# [Assignment]
One line at a time, check the entries below for the word "split", and copy each line that has it.

# [Source data]

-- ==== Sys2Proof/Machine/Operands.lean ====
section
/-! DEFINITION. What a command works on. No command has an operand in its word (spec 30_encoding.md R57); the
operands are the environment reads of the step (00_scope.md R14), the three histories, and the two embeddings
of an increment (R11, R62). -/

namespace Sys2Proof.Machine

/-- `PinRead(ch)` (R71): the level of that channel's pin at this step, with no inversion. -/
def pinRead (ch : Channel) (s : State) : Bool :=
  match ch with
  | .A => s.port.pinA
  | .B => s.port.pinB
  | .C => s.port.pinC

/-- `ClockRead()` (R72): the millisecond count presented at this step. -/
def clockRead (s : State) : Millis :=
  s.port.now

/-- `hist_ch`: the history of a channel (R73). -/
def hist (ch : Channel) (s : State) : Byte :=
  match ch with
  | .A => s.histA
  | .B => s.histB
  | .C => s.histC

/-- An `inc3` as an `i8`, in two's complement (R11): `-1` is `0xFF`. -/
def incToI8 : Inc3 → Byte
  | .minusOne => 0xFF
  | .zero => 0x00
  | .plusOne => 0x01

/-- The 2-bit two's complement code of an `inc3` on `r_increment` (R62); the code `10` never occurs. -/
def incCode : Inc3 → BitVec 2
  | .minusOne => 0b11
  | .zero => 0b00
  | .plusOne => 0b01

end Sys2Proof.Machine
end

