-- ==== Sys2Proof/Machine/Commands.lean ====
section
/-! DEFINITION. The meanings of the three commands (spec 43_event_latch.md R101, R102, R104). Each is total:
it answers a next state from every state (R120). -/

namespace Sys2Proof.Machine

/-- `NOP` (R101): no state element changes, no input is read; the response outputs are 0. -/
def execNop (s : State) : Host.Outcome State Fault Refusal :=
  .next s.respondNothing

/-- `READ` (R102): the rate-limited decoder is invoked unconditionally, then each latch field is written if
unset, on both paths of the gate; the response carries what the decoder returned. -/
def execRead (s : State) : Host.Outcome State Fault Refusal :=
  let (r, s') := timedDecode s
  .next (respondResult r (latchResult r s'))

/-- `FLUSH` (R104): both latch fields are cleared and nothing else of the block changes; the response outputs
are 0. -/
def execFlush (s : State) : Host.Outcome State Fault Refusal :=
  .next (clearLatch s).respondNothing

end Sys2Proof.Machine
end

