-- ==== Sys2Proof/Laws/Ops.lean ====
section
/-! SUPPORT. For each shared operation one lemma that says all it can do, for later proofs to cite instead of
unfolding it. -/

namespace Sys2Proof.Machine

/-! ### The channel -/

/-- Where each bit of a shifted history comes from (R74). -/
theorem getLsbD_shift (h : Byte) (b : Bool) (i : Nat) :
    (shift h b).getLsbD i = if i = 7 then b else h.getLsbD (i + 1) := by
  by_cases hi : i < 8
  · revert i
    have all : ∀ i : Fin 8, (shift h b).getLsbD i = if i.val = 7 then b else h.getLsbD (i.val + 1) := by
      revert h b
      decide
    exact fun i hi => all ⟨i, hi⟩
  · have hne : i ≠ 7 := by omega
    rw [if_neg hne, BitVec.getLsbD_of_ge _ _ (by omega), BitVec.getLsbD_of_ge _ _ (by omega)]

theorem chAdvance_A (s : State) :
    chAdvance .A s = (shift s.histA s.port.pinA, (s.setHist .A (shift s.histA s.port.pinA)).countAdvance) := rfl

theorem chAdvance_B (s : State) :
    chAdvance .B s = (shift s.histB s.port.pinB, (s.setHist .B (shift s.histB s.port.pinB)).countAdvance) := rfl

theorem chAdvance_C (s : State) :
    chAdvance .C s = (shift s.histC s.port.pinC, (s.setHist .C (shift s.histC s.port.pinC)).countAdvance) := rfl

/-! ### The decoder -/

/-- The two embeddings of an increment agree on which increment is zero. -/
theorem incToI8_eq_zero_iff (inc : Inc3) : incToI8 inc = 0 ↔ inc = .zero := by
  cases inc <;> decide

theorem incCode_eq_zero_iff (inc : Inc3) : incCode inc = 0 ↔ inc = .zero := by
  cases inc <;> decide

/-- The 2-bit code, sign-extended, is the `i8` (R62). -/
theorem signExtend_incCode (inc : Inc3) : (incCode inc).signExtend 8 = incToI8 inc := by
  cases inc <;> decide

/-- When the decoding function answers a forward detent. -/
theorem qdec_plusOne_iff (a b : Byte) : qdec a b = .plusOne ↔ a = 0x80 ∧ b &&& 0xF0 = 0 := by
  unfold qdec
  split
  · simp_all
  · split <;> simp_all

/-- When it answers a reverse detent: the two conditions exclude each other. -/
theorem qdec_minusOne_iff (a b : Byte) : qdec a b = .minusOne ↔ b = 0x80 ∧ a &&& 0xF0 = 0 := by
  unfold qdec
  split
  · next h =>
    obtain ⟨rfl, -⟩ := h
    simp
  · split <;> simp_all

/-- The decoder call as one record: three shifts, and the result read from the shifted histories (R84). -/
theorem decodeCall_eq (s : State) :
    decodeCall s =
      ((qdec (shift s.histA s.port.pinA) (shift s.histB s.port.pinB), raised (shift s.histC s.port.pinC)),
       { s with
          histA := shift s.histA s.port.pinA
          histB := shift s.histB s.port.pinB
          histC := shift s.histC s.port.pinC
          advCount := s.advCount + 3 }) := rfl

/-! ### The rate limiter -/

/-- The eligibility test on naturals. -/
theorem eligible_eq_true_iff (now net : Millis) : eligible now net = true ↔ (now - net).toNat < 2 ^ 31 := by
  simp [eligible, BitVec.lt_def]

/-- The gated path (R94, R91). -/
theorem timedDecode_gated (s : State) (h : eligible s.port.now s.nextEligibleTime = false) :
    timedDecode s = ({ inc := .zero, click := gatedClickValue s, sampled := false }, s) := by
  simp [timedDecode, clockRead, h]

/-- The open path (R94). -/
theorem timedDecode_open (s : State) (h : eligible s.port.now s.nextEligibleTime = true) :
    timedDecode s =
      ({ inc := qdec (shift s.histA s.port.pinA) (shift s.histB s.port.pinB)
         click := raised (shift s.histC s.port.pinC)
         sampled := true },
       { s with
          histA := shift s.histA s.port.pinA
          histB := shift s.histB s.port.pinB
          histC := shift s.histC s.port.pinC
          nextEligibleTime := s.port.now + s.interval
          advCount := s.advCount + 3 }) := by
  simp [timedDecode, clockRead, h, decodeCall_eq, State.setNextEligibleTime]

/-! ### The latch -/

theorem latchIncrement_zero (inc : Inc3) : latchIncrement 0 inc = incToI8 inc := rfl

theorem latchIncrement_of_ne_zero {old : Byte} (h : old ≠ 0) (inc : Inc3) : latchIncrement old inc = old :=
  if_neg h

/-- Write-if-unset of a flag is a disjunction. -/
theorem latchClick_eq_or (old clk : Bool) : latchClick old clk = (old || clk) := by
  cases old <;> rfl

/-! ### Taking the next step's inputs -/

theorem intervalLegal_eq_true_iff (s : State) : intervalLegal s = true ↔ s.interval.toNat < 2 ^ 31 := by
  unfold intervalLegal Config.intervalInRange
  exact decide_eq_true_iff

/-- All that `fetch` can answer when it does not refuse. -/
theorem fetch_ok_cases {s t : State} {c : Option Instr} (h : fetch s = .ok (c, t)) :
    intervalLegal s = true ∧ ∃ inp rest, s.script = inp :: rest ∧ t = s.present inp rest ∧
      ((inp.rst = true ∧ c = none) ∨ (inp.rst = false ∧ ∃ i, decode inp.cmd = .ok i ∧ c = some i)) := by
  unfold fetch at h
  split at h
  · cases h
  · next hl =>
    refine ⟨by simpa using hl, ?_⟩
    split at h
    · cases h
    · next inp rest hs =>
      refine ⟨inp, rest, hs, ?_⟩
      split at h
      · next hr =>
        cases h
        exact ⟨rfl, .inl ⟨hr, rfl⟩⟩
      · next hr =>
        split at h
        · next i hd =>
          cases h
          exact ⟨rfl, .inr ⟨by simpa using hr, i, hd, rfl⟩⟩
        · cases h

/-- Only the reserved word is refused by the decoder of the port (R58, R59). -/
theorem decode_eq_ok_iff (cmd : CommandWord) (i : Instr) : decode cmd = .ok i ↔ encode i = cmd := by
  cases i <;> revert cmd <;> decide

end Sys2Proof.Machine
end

# [Answer below]
  split
  · split <;> simp_all
  split
  · split <;> simp_all
  split at h
    split at h
      split at h
        split at h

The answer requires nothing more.